(Records drawn from a dataset)
⟨

-- ==== Sys2Proof/Certificates/Slice0/Obligations.lean ====
section
/-! DEFINITION. The statements for the provers (OBLIGATIONS.json): what each instruction does, what it leaves unchanged, what
taking a fault saves, what the machine keeps. -/

section Slice0
open Sys2Proof Sys2Proof.Machine

/-- O1: The integer forms of two sources, and those of one, push their result. With x and y readable, each of add, sub, mul, mulh, min, max, cmp, and, or, xor, andn, shl, shr, sar and rol completes: the next state is the state with the 64-bit result pushed and kept. mulh gives bits [127:64] of the 128-bit product, shifts take y mod 64, cmp gives -1, 0 or 1. neg, abs, not, popc, clz and ctz of x complete in the same way. -/
def Obligations.BinaryResults : Prop :=
  ∀ (s : State) (i : Issue) (x y : Src) (k : Keep) (a b : Word),
    s.issue = some i → readSrc i x = .ok a → readSrc i y = .ok b →
    (exec (.add x y k) s = .next (s.push i (a + b) k)) ∧
    (exec (.sub x y k) s = .next (s.push i (a - b) k)) ∧
    (exec (.mul x y k) s = .next (s.push i (a * b) k)) ∧
    (exec (.mulhI64 x y k) s =
      .next (s.push i ((a.signExtend 128 * b.signExtend 128).extractLsb' 64 64) k)) ∧
    (exec (.mulhN64 x y k) s =
      .next (s.push i ((a.setWidth 128 * b.setWidth 128).extractLsb' 64 64) k)) ∧
    (exec (.minI64 x y k) s = .next (s.push i (if a.toInt ≤ b.toInt then a else b) k)) ∧
    (exec (.minN64 x y k) s = .next (s.push i (if a.toNat ≤ b.toNat then a else b) k)) ∧
    (exec (.maxI64 x y k) s = .next (s.push i (if b.toInt ≤ a.toInt then a else b) k)) ∧
    (exec (.maxN64 x y k) s = .next (s.push i (if b.toNat ≤ a.toNat then a else b) k)) ∧
    (exec (.cmpI64 x y k) s =
      .next (s.push i (if a.toInt < b.toInt then -1 else if a = b then 0 else 1) k)) ∧
    (exec (.cmpN64 x y k) s =
      .next (s.push i (if a.toNat < b.toNat then -1 else if a = b then 0 else 1) k)) ∧
    (exec (.and x y k) s = .next (s.push i (a &&& b) k)) ∧
    (exec (.or x y k) s = .next (s.push i (a ||| b) k)) ∧
    (exec (.xor x y k) s = .next (s.push i (a ^^^ b) k)) ∧
    (exec (.andn x y k) s = .next (s.push i (a &&& ~~~b) k)) ∧
    (exec (.shl x y k) s = .next (s.push i (a <<< (b.toNat % 64)) k)) ∧
    (exec (.shr x y k) s = .next (s.push i (a >>> (b.toNat % 64)) k)) ∧
    (exec (.sar x y k) s = .next (s.push i (a.sshiftRight (b.toNat % 64)) k)) ∧
    (exec (.rol x y k) s = .next (s.push i (a.rotateLeft (b.toNat % 64)) k)) ∧
    (exec (.neg x k) s = .next (s.push i (0 - a) k)) ∧
    (exec (.abs x k) s = .next (s.push i (BitVec.ofNat 64 a.toInt.natAbs) k)) ∧
    (exec (.not x k) s = .next (s.push i (~~~a) k)) ∧
    (exec (.popc x k) s = .next (s.push i (BitVec.ofNat 64 ((List.range 64).countP fun j => a.getLsbD j)) k)) ∧
    (∃ n : Nat, exec (.clz x k) s = .next (s.push i (BitVec.ofNat 64 n) k) ∧ n ≤ 64 ∧ a.toNat < 2 ^ (64 - n) ∧
      (a ≠ 0 → 2 ^ (63 - n) ≤ a.toNat)) ∧
    (∃ n : Nat, exec (.ctz x k) s = .next (s.push i (BitVec.ofNat 64 n) k) ∧ n ≤ 64 ∧ a.toNat % 2 ^ n = 0 ∧
      (a ≠ 0 → n < 64 ∧ a.getLsbD n = true) ∧ (a = 0 → n = 64))

/-- O2: The unary integer forms push their result, and a nonzero y field is no instruction. With x readable, neg, abs, not, clz, ctz and popc complete and push at once: 0 - x (so -2^63 gives -2^63), |x| signed (likewise), the complement, the number of leading zeros (64 for 0), of trailing zeros (64 for 0), of ones. A B word of major 0x02 with a nonzero y field decodes to no instruction, so that the checks of its issue raise ILLEGAL_INSTR for every issuer, as does the form of a word that is no instruction. -/
def Obligations.UnaryResults : Prop :=
  (∀ (s : State) (i : Issue) (x : Src) (k : Keep) (a : Word), s.issue = some i → readSrc i x = .ok a →
    (exec (.neg x k) s = .next (s.push i (0 - a) k)) ∧
    (exec (.abs x k) s = .next (s.push i (BitVec.ofNat 64 a.toInt.natAbs) k)) ∧
    (exec (.not x k) s = .next (s.push i (~~~a) k)) ∧
    (∃ n : Nat, exec (.clz x k) s = .next (s.push i (BitVec.ofNat 64 n) k) ∧ n ≤ 64 ∧ a.toNat < 2 ^ (64 - n) ∧
      (a ≠ 0 → 2 ^ (63 - n) ≤ a.toNat)) ∧
    (∃ n : Nat, exec (.ctz x k) s = .next (s.push i (BitVec.ofNat 64 n) k) ∧ n ≤ 64 ∧ a.toNat % 2 ^ n = 0 ∧
      (a ≠ 0 → n < 64 ∧ a.getLsbD n = true) ∧ (a = 0 → n = 64)) ∧
    (exec (.popc x k) s = .next (s.push i (BitVec.ofNat 64 ((List.range 64).countP fun j => a.getLsbD j)) k))) ∧
  (∀ w : Nat, fld w 29 1 = 1 → fld w 23 6 = 2 → fld w 11 6 ≠ 0 → (∃ r, decodeWord w = .error r) ∧
    ∀ (s : State) (i : Issue), wordChecks s i w = .error { kind := .illegalInstr }) ∧
  (∀ (s : State) (i : Issue) (w : W32), s.issue = some i →
    exec (.encodingNotInstruction w) s = .next (s.raise { kind := .illegalInstr }))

⟩

• **EXERCISE DETAILS**: What lines above hold the word "illegalInstr"? Pull each one out.

• **SOLUTION TO THE EXERCISE**:
    ∀ (s : State) (i : Issue), wordChecks s i w = .error { kind := .illegalInstr }) ∧
    exec (.encodingNotInstruction w) s = .next (s.raise { kind := .illegalInstr }))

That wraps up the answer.